The lines you return should be those containing the string "clear", taken from the data below.

= Dataset records =

▬▬▬

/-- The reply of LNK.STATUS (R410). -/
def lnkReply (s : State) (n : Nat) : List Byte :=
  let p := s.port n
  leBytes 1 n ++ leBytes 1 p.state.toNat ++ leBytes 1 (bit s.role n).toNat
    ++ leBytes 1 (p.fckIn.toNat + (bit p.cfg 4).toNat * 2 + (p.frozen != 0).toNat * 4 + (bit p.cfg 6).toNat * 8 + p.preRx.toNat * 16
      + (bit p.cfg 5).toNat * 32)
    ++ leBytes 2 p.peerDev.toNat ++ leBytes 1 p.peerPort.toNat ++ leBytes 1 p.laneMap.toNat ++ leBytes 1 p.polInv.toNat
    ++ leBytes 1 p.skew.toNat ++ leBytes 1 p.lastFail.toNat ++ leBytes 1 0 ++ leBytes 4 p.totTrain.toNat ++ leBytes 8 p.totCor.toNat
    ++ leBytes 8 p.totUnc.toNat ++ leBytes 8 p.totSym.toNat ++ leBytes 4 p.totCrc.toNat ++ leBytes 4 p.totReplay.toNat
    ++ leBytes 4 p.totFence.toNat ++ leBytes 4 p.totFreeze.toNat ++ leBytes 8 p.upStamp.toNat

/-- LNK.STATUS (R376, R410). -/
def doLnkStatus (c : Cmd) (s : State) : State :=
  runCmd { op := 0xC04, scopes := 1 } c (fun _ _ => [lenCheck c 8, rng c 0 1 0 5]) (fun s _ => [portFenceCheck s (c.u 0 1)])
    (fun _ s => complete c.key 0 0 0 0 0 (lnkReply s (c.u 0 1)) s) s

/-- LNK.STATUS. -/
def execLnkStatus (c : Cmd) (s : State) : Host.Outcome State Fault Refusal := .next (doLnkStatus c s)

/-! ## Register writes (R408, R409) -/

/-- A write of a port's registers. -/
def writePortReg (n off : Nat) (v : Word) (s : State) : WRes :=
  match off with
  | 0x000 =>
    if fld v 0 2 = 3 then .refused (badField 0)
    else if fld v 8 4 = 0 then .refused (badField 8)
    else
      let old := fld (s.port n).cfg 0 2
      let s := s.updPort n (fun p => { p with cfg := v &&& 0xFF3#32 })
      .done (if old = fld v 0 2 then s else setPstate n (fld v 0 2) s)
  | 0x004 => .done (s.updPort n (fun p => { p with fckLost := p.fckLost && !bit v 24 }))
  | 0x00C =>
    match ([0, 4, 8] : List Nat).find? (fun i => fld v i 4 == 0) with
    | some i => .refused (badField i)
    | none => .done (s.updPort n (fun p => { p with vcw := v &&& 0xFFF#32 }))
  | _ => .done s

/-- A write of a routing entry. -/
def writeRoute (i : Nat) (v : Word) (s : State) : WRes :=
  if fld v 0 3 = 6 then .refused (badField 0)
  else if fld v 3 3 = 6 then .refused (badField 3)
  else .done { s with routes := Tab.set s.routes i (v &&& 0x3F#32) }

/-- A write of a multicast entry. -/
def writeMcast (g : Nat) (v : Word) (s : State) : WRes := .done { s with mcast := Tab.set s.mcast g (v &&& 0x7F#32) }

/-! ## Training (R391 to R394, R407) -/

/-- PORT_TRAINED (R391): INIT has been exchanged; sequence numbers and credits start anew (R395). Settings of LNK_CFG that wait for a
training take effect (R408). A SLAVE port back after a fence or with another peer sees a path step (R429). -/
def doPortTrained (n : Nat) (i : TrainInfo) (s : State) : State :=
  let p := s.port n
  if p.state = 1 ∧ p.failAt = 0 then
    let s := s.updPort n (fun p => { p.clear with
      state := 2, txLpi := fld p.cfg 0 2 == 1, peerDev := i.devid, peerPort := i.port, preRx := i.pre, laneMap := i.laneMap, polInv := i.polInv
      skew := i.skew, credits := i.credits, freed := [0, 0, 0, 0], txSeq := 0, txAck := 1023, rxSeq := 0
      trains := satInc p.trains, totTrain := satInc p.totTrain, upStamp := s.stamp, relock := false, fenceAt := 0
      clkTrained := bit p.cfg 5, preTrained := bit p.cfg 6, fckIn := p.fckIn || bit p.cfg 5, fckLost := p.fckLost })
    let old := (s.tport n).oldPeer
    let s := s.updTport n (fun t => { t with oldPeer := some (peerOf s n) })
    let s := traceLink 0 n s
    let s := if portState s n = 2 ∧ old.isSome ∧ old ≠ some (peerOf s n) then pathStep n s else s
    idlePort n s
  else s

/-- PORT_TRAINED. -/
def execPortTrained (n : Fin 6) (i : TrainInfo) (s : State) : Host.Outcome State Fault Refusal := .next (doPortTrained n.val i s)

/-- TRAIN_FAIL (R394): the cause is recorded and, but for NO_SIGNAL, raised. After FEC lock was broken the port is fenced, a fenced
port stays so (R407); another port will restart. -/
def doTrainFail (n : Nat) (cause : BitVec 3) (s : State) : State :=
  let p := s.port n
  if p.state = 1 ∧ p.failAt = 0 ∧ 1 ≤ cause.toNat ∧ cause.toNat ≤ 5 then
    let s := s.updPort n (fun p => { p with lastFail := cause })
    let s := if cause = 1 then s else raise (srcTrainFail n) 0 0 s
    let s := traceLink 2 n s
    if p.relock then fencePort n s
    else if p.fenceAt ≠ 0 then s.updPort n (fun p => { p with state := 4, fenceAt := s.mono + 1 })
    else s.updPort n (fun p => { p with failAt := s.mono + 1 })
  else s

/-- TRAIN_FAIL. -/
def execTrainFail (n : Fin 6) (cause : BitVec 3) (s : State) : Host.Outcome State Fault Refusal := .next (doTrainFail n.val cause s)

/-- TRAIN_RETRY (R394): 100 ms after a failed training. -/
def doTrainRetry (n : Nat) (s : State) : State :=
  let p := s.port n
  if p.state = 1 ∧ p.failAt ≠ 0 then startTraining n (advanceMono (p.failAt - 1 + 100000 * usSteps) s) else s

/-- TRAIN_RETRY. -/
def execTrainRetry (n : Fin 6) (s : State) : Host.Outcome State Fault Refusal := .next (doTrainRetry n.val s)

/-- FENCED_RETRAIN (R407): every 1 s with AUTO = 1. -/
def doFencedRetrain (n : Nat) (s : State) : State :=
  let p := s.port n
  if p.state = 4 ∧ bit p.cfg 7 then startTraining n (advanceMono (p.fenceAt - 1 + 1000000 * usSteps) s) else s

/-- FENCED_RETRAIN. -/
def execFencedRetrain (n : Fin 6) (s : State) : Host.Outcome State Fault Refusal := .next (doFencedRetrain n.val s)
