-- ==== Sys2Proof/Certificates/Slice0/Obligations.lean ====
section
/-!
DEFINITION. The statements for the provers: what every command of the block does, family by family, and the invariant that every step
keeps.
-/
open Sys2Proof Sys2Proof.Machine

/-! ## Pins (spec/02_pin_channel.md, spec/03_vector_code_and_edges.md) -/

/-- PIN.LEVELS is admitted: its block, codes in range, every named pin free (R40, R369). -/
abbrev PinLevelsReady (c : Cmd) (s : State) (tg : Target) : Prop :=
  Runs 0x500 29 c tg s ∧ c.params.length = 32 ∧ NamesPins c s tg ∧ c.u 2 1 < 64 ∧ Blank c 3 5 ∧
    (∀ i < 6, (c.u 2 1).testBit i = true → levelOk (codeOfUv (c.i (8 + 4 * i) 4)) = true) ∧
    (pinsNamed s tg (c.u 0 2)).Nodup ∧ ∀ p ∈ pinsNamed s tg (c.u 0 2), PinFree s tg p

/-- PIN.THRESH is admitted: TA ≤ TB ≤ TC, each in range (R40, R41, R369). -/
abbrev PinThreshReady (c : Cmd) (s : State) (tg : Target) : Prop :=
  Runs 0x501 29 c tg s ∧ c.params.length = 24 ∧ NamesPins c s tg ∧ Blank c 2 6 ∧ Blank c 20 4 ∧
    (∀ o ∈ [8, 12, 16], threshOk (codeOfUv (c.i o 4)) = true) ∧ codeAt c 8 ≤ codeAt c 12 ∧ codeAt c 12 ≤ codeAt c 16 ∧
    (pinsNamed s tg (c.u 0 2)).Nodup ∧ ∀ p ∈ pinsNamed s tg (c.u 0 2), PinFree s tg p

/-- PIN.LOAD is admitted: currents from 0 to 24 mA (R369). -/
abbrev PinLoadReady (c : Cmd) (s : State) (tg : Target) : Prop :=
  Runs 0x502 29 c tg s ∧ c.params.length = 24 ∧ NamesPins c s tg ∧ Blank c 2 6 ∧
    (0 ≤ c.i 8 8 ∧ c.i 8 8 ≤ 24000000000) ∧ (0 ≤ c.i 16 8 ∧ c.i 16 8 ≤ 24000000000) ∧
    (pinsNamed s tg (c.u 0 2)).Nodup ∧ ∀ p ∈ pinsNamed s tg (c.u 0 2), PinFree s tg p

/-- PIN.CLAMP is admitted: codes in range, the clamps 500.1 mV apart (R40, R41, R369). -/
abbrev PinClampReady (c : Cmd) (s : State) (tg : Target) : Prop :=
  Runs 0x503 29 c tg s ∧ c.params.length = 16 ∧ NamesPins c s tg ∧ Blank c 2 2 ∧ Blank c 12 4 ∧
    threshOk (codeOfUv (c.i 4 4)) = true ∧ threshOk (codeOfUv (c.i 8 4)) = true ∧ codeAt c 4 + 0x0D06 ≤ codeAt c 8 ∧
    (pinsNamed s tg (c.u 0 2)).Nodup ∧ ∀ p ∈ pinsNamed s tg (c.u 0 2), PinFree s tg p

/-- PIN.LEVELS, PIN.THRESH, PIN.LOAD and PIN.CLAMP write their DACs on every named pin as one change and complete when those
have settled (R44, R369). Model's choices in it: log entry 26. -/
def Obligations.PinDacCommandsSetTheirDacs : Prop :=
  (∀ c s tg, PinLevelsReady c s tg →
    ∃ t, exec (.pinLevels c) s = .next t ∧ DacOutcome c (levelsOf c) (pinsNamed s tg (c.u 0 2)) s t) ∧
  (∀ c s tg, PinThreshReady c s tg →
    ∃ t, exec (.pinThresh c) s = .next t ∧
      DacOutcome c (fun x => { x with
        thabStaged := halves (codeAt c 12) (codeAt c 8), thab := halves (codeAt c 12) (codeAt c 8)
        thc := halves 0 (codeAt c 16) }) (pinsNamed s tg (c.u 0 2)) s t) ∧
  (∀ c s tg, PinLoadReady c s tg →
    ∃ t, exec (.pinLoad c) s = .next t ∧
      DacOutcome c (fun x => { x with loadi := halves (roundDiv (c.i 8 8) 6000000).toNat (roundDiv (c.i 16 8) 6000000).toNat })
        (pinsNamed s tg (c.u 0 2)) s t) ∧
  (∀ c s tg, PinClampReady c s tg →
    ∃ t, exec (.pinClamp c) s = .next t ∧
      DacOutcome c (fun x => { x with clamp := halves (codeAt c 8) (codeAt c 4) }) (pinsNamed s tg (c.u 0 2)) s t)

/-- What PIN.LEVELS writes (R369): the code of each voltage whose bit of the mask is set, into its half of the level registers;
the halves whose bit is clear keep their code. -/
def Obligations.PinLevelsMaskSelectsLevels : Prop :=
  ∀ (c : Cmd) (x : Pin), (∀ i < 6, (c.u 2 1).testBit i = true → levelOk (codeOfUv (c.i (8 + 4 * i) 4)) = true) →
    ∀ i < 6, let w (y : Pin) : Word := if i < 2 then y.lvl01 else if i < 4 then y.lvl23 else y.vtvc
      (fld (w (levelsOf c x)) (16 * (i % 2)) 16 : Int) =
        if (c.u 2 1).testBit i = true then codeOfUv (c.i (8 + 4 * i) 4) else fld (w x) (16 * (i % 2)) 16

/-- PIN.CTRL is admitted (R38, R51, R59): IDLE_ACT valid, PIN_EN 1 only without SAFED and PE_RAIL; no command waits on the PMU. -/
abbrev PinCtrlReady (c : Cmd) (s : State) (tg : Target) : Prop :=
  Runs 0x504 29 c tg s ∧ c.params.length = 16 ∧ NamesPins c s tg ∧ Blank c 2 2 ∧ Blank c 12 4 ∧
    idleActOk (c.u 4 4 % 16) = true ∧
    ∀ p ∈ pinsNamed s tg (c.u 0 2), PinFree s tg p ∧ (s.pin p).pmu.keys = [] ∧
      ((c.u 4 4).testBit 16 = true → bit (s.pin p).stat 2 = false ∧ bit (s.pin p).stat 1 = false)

▬▬▬

= Answer to this task =
    let s := s.updPort n (fun p => { p.clear with
the halves whose bit is clear keep their code. -/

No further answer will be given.